**Stored data entries**

-- ==== Sys2Proof/Certificates/Slice0/Obligations.lean ====
section
/-! DEFINITION. The statements for the provers. Each docstring names the rules of the manual it formalises. In a statement
about a command with event `e`, `a` is the state the command meets: the event's tick reached and the host's writes stored. In one
about a request, `b` is the state the request meets: the look over, and where the count comes first, the count taken. -/

section Statements

open Sys2Proof Sys2Proof.Machine

/-! ## The queue, time and resets -/

/-- A step carries out the command at the front of the queue, on the state with the rest of the queue, where the command stands
last among those that the tick has carried out, the model's own record (log entry 25). With no command waiting, by the model's
choice of log entry 4, the tick ends and the next of the 48 MHz reference begins: nothing of the part changes but what the order
of R88 makes of a tick at which lines took blocks, so nothing at all where none did, and the record begins anew. TIME rises
by one microsecond in 48 ticks (R169). -/
def Obligations.StepTakesFrontCommand : Prop :=
  (∀ (c : Instr) (s : State) (rest : List Instr),
      step { s with pending := c :: rest } = exec c { s with pending := rest, ran := s.ran ++ [c] }) ∧
    (∀ s t : State, s.pending = [] → endTick s.ran s = t →
      step s = .next { t with now := s.now + 1, ran := [], start := { t.toPart with now := s.now + 1 } }) ∧
    (∀ s : State, s.pending = [] → s.pool.takes = [] →
      step s = .next { s with now := s.now + 1, ran := [], start := { s.toPart with now := s.now + 1 } }) ∧
    ∀ n : Nat, timeAt (n + 48) = (timeAt n + 1) % 2 ^ 48

/-- R182: PART_RESET gives every block its part reset values, whatever the part was doing. The commands that wait go on
waiting. The shared region, undefined by the manual, reads as 0 (log entry 3), and the values of State.reset that no rule
gives are the model's choice too (log entry 15). -/
def Obligations.PartResetGivesResetValues : Prop :=
  ∀ (e : Event) (s : State), ∃ t, exec (.partReset e) s = .next t ∧ t = { State.reset with pending := s.pending } ∧
    t.port.engine = .halted ∧ t.port.result = .none ∧ t.port.detail = 0 ∧ t.port.kept = false ∧ t.port.regions = none ∧
    t.pool.blocks = 0 ∧ t.port.scan = 3 ∧ t.notice.capacity = none ∧ (∀ i : EntryIx, t.port.prompts[i] = false) ∧
    (∀ i : EntryIx, t.port.entries[i].version = 0) ∧ t.time = 0 ∧ t.port.timeHigh = 0 ∧ t.notice.attention = false

/-- R183: HOST_LINK_RESET clears ATTENTION_ENABLE and empties the prompt set, and changes nothing else of the part. -/
def Obligations.HostLinkResetClearsTwoThings : Prop :=
  ∀ (e : Event) (s a : State), a = s.arrive e → ∃ t, exec (.hostLinkReset e) s = .next t ∧
    (∀ i : EntryIx, t.port.prompts[i] = false) ∧
    t = { a with
      notice := { a.notice with attention := false }
      port := { a.port with prompts := Vector.replicate 49 false } }

/-- The state after part reset keeps every law that the invariants below say each step keeps. -/
def Obligations.ResetKeepsTheLaws : Prop :=
  State.reset.mem.wf ∧ State.reset.regionsInside = true ∧ State.reset.grantLaw ∧ State.reset.queueLaw ∧
    State.reset.measureLaw ∧ State.reset.poolLaw ∧ State.reset.reserveLaw ∧ State.reset.pool.plan = Plan.none ∧
    State.reset.versionLaw ∧ State.reset.haltedLaw ∧
    ∀ k, State.reset.decodingLaw k ∧ State.reset.fillingLaw k ∧ State.reset.sizeLaw k ∧ State.reset.rangeLaw k ∧
      State.reset.chainLaw k ∧ State.reset.pinLaw k ∧ State.reset.youngLaw k

/-- Every well-formed command is carried out while the regions in force lie in the shared region, and they go on lying in
it (check 1 of R172); a fault or a refusal comes only where one of the two fails. No command touches the queue, TIME never
goes back, and only PART_RESET sets it to 0 (R169): the tick of a command and the reading of a late one are the model's choice
(log entries 1 and 2). -/
def Obligations.EveryCommandIsCarriedOut : Prop :=
  ∀ (c : Instr) (s : State),
    (WellFormed c = true → s.regionsInside = true → ∃ t, exec c s = .next t ∧ t.regionsInside = true) ∧
      (∀ f, exec c s = .fault f → s.regionsInside = false) ∧ (∀ f, exec c s = .refused f → WellFormed c = false) ∧
      ∀ t, exec c s = .next t →
        t.pending = s.pending ∧ (t.now = max s.now (eventOf c).tick ∨ (∃ e, c = .partReset e) ∧ t.now = 0)

/-! ## Laws that every step keeps -/

/-- The shared region keeps its canonical form: addresses rise, no listed byte is 0, none lies beyond 32 MiB. The form is the
model's own, and rests on its reading of an unlisted byte as 0 (log entry 3). -/
def Obligations.StepKeepsCanonicalMemory : Prop :=
  ∀ s t : State, s.mem.wf → step s = .next t → t.mem.wf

**Problem description**
In the lines above, find each one with "only" and list it.

**Solution to the problem**
it (check 1 of R172); a fault or a refusal comes only where one of the two fails. No command touches the queue, TIME never
goes back, and only PART_RESET sets it to 0 (R169): the tick of a command and the reading of a late one are the model's choice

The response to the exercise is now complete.